Rick Clark: From Artificial Intelligence to Change Management: Key Takeaways from the 2024 Future Lawyer Conference in Boston

Extract from Rick Clark’s article “From Artificial Intelligence to Change Management: Key Takeaways from the 2024 Future Lawyer Conference in Boston”

The Future Lawyer 2024 Conference was held in Boston, MA, and hosted by Ropes & Gray LLP in their Prudential Tower offices. This two-day event hosted private practicing attorneys the first day and corporate in-house personnel the second day.

The law firm day topics hovered mostly on how Generative and Predictive AI are gaining more steam in the legal industry, with the corporate agenda track more focused on change management. What was surprising to me? The general sentiment that Generative AI is still under development but will eventually create incredible solutions for a wide array of legal processes. Potential AI applications are outlined below.

The conference was emceed by Zach Abramowitz, Founder of Killer Whale Strategies, kicked off the conference with opening remarks about the exciting growth of AI in the legal industry. His first and most powerful statement was on just one application of AI, “Legal Ops isn’t outsourcing their legal research questions”: the use of AI in Lexis Nexis and Westlaw has made it easier for in-house teams to do their own legal research rather than traditional outsourcing, and not enough teams are taking advantage of this new way of getting traditional legal work done.

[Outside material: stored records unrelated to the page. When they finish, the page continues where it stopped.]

theorem unitBack_keep (a0) (a1) : Keep 6315928 a1 (unitBack a0 a1) := by
  unfold unitBack
  extract_lets -merge -underBinder +onlyGivenNames z1
  refine Keep.ite ?_ ?_
  · refine Keep.step (liftInside_keep _ _) rfl ?_
    exact Keep.refl _ _
  · refine Keep.ite ?_ ?_
    · extract_lets -merge -underBinder +onlyGivenNames z2
      have hz2 : Keep 6315928 a1 z2 := by
        unfold z2
        refine Keep.step (lambdaBack_keep _ _ _) rfl ?_
        exact Keep.refl _ _
      clear_value z2
      split
      · refine Keep.step (liftFence_keep _ _) rfl ?_
        exact hz2
      · exact hz2
    · refine Keep.ite ?_ ?_
      · refine Keep.step (modMrc_keep _ _) rfl ?_
        exact Keep.refl _ _
      · refine Keep.ite ?_ ?_
        · split
          · refine Keep.ite ?_ ?_
            · refine Keep.step (modSite_keep _ _ _) rfl ?_
              exact Keep.refl _ _
            · exact Keep.refl _ _
          · refine Keep.ite ?_ ?_
            · exact Keep.refl _ _
            · refine Keep.step (memBack_keep _ _) rfl ?_
              exact Keep.refl _ _
          · refine Keep.foldl ?_ _ ?_
            · intro y8 x9
              refine Keep.ite ?_ ?_
              · exact Keep.refl _ _
              · refine Keep.step (modPodLink_keep _ _ _) rfl ?_
                exact Keep.refl _ _
            · exact Keep.refl _ _
          · refine Keep.ite ?_ ?_
            · exact Keep.refl _ _
            · refine Keep.step (mstReturn_keep _ _) rfl ?_
              exact Keep.refl _ _
        · refine Keep.ite ?_ ?_
          · refine Keep.step (memBack_keep _ _) rfl ?_
            exact Keep.refl _ _
          · refine Keep.ite ?_ ?_
            · refine Keep.step (laneRejoin_keep _ _ _) rfl ?_
              exact Keep.refl _ _
            · refine Keep.ite ?_ ?_
              · refine Keep.step (liftInside_keep _ _) rfl ?_
                exact Keep.refl _ _
              · refine Keep.ite ?_ ?_
                · refine Keep.step (mstReturn_keep _ _) rfl ?_
                  exact Keep.refl _ _
                · refine Keep.ite ?_ ?_
                  · refine Keep.step (bankBack_keep _ _) rfl ?_
                    exact Keep.refl _ _
                  · refine Keep.ite ?_ ?_
                    · extract_lets -merge -underBinder +onlyGivenNames z11
                      have hz11 : Keep 6315928 a1 z11 := by
                        unfold z11
                        refine Keep.step (feedReturn_keep _ _) rfl ?_
                        exact Keep.refl _ _
                      clear_value z11
                      refine Keep.step (retryRole_keep _ _ _) rfl ?_
                      exact hz11
                    · refine Keep.ite ?_ ?_
                      · refine Keep.step (elemBack_keep _ _) rfl ?_
                        exact Keep.refl _ _
                      · refine Keep.ite ?_ ?_
                        · refine Keep.step (modThm_keep _ _) rfl ?_
                          exact Keep.refl _ _
                        · exact Keep.refl _ _

theorem restore_keep (a0) (a1) : Keep 7372696 a1 (restore a0 a1) := by
  unfold restore
  refine Keep.step (divideFence_keep _) rfl ?_
  refine Keep.step (capUpdate_keep _) rfl ?_
  refine Keep.step (liftFence_keep _ _) rfl ?_
  refine Keep.step (unitBack_keep _ _) rfl ?_
  exact Keep.refl _ _

theorem pairFault_keep (a0) (a1) : Keep 2113536 a1 (pairFault a0 a1) := by
  unfold pairFault
  refine Keep.step (raise_keep _ _ _ _ _) rfl ?_
  exact Keep.refl _ _

theorem mirSend_keep (a0) (a1) (a2) (a3) (a4) : Keep 4195328 a4 (mirSend a0 a1 a2 a3 a4) := by
  unfold mirSend
  refine Keep.step (emit_keep _ _) rfl ?_
  refine Keep.step (modPodLink_keep _ _ _) rfl ?_
  exact Keep.refl _ _

theorem beat_keep (a0) (a1) : Keep 4195328 a1 (beat a0 a1) := by
  unfold beat
  refine Keep.ite ?_ ?_
  · exact Keep.refl _ _
  · extract_lets -merge -underBinder +onlyGivenNames z1
    refine Keep.step (mirSend_keep _ _ _ _ _) rfl ?_
    exact Keep.refl _ _

theorem setLine_keep (a0) (a1) (a2) : Keep 2113552 a2 (setLine a0 a1 a2).2 := by
  unfold setLine
  split
  · extract_lets -merge -underBinder +onlyGivenNames z1
    have hz1 : Keep 2113552 a2 z1.2 := by
      unfold z1
      refine Keep.step (poolRead_keep _ _ _) rfl ?_
      exact Keep.refl _ _
    clear_value z1
    exact hz1
  · exact Keep.refl _ _

theorem pump_keep : ∀ a0 a1 a2, Keep 6341648 a2 (pump a0 a1 a2)
  | b0, 0, b1 => by
    rw [pump.eq_1]
    exact Keep.refl _ _
  | b0, (b2 + 1), b1 => by
    rw [pump.eq_2]
    refine Keep.ite ?_ ?_
    · exact Keep.refl _ _
    · refine Keep.ite ?_ ?_
      · split
        · exact Keep.refl _ _
        · extract_lets -merge -underBinder +onlyGivenNames z3 z4 z5 z6 z7
          have hz5 : Keep 6341648 b1 z5.2 := by
            unfold z5
            refine Keep.step (setLine_keep _ _ _) rfl ?_
            exact Keep.refl _ _
          clear_value z5
          have hz6 : Keep 6341648 b1 z6.2 := by
            unfold z6
            refine Keep.step (setLine_keep _ _ _) rfl ?_
            exact hz5
          clear_value z6
          have hz7 : Keep 6341648 b1 z7.2 := by
            unfold z7
            refine Keep.step (setLine_keep _ _ _) rfl ?_
            exact hz6
          clear_value z7
          refine Keep.step (pump_keep _ _ _) rfl ?_
          refine Keep.step (mirSend_keep _ _ _ _ _) rfl ?_
          refine Keep.step (modPair_keep _ _) rfl ?_
          exact hz7
      · split
        · refine Keep.step (pump_keep _ _ _) rfl ?_
          refine Keep.step (mirSend_keep _ _ _ _ _) rfl ?_
          refine Keep.step (modPair_keep _ _) rfl ?_
          exact Keep.refl _ _
        · exact Keep.refl _ _

theorem countMisses_keep (a0) : Keep 32768 a0 (countMisses a0) := by
  unfold countMisses
  extract_lets -merge -underBinder +onlyGivenNames z1
  refine Keep.ite ?_ ?_
  · exact Keep.refl _ _
  · refine Keep.step (modPair_keep _ _) rfl ?_
    exact Keep.refl _ _

theorem heartbeatSend_keep (a0) : Keep 6341648 a0 (heartbeatSend a0) := by
  unfold heartbeatSend
  split
  · exact Keep.refl _ _
  · refine Keep.ite ?_ ?_
    · exact Keep.refl _ _
    · extract_lets -merge -underBinder +onlyGivenNames z3
      have hz3 : Keep 6341648 a0 z3 := by
        unfold z3
        refine Keep.step (countMisses_keep _) rfl ?_
        refine Keep.step (modPair_keep _ _) rfl ?_
        exact Keep.refl _ _
      clear_value z3
      refine Keep.step (pump_keep _ _ _) rfl ?_
      refine Keep.step (beat_keep _ _) rfl ?_
      refine Keep.step (beat_keep _ _) rfl ?_
      exact hz3

theorem execHeartbeatSend_keep (a0) : ∃ t, execHeartbeatSend a0 = .next t ∧ Keep 6341648 a0 t := by
  unfold execHeartbeatSend
  refine ⟨_, rfl, ?_⟩
  refine Keep.step (heartbeatSend_keep _) rfl ?_
  exact Keep.refl _ _

theorem retryWaiting_keep (a0) : Keep 2155768 a0 (retryWaiting a0) := by
  unfold retryWaiting
  refine Keep.foldl ?_ _ ?_
  · intro y1 x2
    refine Keep.step (serve_keep _ _ _ _) rfl ?_
    exact Keep.refl _ _
  · refine Keep.step (modPair_keep _ _) rfl ?_
    exact Keep.refl _ _

theorem confirmTo_keep (a0) (a1) : Keep 2155768 a1 (confirmTo a0 a1) := by
  unfold confirmTo
  refine Keep.ite ?_ ?_
  · exact Keep.refl _ _
  · extract_lets -merge -underBinder +onlyGivenNames z1 z2 z3
    have hz3 : Keep 2155768 a1 z3 := by
      unfold z3
      refine Keep.step (modPair_keep _ _) rfl ?_
      exact Keep.refl _ _
    clear_value z3
    refine Keep.step (retryWaiting_keep _) rfl ?_
    refine Keep.foldl ?_ _ ?_
    · intro y4 x5
      split
      · refine Keep.step (respond_keep _ _ _ _) rfl ?_
        exact Keep.refl _ _
      · exact Keep.refl _ _
    · exact hz3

In her keynote, International Legal Technology Association (ILTA) CEO Joy Heath Rush emphasized the value of “Innovation and the Race to be Second.” She highlighted at this conference that coming in second is still a win, contrasting it with the failure of those who merely follow the crowd like lemmings. She discussed the legal industry’s precedent-driven culture, noting that innovation isn’t limited to technology but can also mean improved processes. To innovate effectively, she advised defining success, setting realistic quality levels, valuing quick wins for hypothesis testing, reviewing, and iterating, and accepting limited failure to encourage safe innovation. Her key message: race to be second when it makes sense but avoid being a lemming.